— EXERCISE —
Quote the entries below from the line with "-- ==== Sys2Proof/Syntax.lean" through the line with "their encoding fields, named", both ends included, and only those lines.

— THE RECORDS —
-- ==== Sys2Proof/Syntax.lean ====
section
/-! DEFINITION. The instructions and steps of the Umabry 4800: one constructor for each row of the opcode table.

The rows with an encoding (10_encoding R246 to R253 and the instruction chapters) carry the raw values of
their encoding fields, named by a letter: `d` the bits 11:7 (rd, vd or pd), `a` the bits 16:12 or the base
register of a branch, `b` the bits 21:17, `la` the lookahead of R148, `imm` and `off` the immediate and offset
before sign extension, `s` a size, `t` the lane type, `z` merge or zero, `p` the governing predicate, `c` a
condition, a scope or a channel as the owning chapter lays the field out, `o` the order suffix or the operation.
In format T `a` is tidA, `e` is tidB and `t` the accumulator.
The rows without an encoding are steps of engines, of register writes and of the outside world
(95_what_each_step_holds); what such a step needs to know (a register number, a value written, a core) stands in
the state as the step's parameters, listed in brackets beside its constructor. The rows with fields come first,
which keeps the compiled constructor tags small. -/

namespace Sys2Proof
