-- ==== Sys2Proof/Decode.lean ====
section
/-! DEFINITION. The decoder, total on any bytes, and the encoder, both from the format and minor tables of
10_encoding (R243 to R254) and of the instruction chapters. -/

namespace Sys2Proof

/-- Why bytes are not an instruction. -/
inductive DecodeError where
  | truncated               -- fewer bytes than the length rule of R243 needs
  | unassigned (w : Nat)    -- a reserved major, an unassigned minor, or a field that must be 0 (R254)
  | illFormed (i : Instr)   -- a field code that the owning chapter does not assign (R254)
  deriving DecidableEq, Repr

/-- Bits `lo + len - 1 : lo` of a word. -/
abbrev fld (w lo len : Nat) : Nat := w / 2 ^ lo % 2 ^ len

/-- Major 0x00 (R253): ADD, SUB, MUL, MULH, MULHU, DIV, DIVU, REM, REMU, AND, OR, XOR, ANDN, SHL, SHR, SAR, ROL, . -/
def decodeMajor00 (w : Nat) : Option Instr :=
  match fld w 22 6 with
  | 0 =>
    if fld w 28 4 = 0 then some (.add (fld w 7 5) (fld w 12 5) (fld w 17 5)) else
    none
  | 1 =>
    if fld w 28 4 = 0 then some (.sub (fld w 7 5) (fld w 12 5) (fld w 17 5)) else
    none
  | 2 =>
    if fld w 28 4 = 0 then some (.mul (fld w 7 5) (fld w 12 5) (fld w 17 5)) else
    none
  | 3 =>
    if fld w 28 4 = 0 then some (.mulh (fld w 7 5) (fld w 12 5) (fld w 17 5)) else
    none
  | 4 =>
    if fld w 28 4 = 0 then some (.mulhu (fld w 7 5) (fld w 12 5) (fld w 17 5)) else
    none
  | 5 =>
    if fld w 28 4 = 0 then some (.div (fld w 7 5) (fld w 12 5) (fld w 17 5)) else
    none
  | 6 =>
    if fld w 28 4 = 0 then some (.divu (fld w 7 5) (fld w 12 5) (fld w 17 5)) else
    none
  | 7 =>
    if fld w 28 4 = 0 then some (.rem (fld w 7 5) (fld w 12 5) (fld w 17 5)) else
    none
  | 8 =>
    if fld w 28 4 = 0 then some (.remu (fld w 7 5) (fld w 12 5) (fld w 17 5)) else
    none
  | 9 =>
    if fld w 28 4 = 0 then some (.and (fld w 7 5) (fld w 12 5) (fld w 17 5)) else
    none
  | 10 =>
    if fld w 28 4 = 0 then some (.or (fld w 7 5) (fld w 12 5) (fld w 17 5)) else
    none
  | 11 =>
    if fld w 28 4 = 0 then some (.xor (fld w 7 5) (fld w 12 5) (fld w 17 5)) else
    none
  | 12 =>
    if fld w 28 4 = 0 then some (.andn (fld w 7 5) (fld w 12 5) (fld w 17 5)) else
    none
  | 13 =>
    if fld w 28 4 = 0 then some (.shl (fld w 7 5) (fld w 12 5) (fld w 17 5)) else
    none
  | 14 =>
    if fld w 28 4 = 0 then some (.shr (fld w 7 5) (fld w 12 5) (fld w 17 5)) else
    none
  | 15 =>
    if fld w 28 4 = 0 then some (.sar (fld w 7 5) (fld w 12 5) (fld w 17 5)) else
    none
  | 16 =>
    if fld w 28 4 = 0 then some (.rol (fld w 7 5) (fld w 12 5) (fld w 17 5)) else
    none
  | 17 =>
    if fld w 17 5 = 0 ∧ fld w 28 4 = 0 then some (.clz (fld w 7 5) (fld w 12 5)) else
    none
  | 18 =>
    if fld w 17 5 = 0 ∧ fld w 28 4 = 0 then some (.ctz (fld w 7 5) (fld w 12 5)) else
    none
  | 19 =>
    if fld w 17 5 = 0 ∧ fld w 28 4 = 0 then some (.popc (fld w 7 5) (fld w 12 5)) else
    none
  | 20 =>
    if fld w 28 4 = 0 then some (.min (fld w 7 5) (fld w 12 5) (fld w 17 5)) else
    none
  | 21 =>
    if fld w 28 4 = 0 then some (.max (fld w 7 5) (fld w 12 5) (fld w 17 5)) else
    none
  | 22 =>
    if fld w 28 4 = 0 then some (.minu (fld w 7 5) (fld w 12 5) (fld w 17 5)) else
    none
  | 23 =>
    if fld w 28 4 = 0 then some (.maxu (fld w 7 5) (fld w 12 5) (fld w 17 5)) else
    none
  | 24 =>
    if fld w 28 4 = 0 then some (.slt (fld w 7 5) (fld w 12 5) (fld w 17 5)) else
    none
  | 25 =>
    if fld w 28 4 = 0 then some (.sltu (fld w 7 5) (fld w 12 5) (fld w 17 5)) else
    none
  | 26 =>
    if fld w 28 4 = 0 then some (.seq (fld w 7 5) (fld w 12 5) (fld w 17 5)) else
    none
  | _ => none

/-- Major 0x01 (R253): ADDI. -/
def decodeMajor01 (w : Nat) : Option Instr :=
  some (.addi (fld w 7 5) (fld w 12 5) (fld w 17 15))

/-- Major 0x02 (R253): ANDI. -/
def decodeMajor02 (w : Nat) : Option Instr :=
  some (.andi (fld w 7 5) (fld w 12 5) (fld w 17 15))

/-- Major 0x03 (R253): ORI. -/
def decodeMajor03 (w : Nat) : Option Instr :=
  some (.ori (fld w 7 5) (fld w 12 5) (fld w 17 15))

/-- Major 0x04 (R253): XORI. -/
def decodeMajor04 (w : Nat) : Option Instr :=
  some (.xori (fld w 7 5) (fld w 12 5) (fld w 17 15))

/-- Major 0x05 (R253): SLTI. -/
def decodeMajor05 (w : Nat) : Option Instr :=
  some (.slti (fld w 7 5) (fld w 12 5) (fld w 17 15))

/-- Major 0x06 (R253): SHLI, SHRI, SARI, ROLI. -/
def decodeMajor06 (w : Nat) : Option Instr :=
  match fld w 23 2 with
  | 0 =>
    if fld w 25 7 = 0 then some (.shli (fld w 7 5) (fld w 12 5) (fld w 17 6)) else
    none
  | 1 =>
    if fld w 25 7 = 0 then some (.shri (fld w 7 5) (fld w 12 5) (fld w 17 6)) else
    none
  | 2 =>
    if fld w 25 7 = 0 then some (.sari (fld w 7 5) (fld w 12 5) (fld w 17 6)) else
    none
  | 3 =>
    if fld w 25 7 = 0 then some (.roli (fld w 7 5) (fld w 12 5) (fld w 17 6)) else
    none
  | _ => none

==

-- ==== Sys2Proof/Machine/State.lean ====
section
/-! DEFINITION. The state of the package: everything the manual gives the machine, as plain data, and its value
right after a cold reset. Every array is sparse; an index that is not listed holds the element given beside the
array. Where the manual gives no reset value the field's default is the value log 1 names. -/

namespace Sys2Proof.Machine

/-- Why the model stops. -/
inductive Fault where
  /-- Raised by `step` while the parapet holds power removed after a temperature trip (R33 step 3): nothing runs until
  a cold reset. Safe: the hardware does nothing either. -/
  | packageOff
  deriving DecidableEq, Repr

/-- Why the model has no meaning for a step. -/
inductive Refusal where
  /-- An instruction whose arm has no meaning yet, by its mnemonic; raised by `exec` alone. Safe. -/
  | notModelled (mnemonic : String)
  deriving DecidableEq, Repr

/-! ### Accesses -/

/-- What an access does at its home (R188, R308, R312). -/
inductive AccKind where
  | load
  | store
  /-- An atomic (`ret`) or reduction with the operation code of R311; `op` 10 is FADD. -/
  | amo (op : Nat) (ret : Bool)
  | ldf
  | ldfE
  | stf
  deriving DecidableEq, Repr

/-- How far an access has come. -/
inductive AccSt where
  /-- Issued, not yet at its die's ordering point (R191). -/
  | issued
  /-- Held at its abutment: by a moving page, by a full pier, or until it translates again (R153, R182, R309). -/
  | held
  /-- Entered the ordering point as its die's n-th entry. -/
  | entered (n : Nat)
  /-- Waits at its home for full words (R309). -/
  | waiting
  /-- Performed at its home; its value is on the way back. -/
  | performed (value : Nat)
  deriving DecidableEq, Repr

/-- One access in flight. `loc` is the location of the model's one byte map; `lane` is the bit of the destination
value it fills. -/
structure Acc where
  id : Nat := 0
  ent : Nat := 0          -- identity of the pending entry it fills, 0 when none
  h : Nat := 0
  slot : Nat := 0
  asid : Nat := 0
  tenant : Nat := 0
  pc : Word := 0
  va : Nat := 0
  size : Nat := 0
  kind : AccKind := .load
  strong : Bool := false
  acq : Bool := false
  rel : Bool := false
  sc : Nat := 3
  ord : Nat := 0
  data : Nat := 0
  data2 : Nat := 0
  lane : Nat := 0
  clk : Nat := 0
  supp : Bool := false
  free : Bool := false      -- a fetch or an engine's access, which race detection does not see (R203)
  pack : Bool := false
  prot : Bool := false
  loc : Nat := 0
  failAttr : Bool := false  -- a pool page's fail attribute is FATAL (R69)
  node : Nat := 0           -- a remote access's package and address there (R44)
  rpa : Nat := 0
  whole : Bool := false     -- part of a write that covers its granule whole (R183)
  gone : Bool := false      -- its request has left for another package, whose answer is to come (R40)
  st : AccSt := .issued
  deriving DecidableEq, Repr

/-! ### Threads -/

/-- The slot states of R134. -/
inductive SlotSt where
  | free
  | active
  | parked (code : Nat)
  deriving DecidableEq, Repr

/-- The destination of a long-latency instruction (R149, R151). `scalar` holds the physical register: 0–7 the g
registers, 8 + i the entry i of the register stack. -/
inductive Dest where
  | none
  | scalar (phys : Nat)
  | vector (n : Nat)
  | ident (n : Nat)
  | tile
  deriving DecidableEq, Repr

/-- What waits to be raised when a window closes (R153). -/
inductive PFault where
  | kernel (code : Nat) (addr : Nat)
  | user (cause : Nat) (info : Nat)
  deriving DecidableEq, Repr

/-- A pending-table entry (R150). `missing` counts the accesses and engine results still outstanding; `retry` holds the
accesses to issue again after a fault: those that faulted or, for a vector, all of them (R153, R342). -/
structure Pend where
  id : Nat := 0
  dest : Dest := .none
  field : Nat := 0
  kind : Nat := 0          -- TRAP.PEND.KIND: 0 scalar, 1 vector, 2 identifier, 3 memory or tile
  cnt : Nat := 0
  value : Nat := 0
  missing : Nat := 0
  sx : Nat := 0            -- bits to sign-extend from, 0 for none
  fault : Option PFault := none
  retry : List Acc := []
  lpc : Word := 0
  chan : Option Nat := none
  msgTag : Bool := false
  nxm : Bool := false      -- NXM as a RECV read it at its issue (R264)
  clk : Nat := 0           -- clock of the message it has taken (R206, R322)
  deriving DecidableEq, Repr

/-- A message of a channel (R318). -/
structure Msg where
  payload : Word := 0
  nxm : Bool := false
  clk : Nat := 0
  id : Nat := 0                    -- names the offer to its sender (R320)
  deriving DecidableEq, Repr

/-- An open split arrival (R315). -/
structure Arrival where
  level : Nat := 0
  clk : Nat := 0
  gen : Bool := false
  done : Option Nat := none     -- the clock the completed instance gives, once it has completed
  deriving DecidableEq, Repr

--

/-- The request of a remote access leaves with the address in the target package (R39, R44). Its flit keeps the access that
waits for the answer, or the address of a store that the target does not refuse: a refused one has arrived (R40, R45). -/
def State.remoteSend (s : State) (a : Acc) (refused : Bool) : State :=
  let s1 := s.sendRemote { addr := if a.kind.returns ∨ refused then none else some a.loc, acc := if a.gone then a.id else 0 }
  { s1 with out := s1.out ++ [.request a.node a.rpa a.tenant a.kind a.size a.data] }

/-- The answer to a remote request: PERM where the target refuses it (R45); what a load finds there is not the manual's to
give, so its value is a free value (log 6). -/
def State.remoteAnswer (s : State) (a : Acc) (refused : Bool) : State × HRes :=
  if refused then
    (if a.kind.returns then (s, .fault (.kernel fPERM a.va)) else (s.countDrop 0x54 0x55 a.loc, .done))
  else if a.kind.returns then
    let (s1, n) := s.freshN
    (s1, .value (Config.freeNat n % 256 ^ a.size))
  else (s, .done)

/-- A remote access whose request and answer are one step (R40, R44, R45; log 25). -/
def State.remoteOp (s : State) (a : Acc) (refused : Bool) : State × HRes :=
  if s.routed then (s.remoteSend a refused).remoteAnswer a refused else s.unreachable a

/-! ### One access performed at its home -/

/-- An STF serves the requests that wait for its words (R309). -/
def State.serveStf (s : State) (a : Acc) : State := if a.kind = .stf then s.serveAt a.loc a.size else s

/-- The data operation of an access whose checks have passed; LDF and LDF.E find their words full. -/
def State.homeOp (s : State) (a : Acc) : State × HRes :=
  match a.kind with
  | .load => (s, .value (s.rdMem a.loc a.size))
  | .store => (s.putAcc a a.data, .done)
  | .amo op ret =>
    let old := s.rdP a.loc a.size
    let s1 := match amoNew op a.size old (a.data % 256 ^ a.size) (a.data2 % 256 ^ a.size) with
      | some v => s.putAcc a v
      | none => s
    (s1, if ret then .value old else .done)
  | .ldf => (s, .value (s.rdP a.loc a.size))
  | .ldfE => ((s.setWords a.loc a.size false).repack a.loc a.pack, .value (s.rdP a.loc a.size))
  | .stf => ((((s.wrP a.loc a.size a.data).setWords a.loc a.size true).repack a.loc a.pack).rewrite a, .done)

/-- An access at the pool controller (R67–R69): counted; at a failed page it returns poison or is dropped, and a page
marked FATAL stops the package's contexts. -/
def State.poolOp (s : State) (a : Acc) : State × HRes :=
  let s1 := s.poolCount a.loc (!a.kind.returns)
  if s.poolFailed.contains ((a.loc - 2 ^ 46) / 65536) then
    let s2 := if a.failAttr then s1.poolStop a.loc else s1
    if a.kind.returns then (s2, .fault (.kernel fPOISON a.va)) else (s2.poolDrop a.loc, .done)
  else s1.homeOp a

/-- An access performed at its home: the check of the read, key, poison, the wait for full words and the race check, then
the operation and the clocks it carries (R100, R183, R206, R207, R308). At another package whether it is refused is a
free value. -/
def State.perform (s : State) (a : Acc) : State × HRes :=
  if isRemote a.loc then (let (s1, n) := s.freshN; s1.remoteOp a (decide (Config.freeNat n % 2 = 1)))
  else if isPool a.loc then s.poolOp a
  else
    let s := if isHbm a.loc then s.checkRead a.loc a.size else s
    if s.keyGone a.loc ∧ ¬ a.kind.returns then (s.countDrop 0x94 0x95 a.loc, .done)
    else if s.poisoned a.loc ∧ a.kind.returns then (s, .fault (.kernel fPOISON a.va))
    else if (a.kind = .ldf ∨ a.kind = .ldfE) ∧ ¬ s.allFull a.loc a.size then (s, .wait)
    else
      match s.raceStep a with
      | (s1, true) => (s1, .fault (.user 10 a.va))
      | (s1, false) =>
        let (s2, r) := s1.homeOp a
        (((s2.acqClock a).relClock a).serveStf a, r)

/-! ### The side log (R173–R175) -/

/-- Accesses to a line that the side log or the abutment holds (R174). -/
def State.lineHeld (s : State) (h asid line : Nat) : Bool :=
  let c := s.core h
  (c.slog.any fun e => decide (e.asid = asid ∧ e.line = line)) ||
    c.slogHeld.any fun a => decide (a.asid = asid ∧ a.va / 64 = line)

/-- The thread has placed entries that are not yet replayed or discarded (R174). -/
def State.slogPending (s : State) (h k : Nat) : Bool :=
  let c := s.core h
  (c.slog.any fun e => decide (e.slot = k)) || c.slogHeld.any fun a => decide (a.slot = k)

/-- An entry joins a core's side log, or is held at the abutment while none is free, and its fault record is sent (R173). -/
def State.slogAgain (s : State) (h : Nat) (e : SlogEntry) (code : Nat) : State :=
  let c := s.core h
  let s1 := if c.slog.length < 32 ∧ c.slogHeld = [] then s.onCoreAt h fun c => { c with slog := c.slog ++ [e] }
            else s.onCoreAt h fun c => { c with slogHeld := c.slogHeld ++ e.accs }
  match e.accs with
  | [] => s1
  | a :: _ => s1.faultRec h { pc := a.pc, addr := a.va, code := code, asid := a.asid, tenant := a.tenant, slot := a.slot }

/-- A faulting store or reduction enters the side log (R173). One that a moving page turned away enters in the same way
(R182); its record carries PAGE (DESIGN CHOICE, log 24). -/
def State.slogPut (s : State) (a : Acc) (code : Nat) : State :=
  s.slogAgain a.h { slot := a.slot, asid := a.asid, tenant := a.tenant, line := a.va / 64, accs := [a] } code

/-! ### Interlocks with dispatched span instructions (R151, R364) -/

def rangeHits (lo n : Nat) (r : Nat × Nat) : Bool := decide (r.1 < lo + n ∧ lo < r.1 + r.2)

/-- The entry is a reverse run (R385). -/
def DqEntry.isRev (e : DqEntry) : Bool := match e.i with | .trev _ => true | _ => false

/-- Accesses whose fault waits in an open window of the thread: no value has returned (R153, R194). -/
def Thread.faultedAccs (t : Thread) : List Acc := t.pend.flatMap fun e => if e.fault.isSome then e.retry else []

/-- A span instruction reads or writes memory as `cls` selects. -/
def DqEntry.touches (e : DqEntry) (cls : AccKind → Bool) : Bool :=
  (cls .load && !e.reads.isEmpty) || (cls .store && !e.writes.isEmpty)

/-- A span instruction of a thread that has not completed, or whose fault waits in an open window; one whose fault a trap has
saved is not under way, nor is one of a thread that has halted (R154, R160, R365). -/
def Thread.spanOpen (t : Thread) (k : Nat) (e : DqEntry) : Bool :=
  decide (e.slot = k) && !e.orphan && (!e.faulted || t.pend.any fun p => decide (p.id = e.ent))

— TASK ANSWER —
-- ==== Sys2Proof/Syntax.lean ====
section
/-! DEFINITION. The instructions and steps of the Umabry 4800: one constructor for each row of the opcode table.

The rows with an encoding (10_encoding R246 to R253 and the instruction chapters) carry the raw values of
their encoding fields, named by a letter: `d` the bits 11:7 (rd, vd or pd), `a` the bits 16:12 or the base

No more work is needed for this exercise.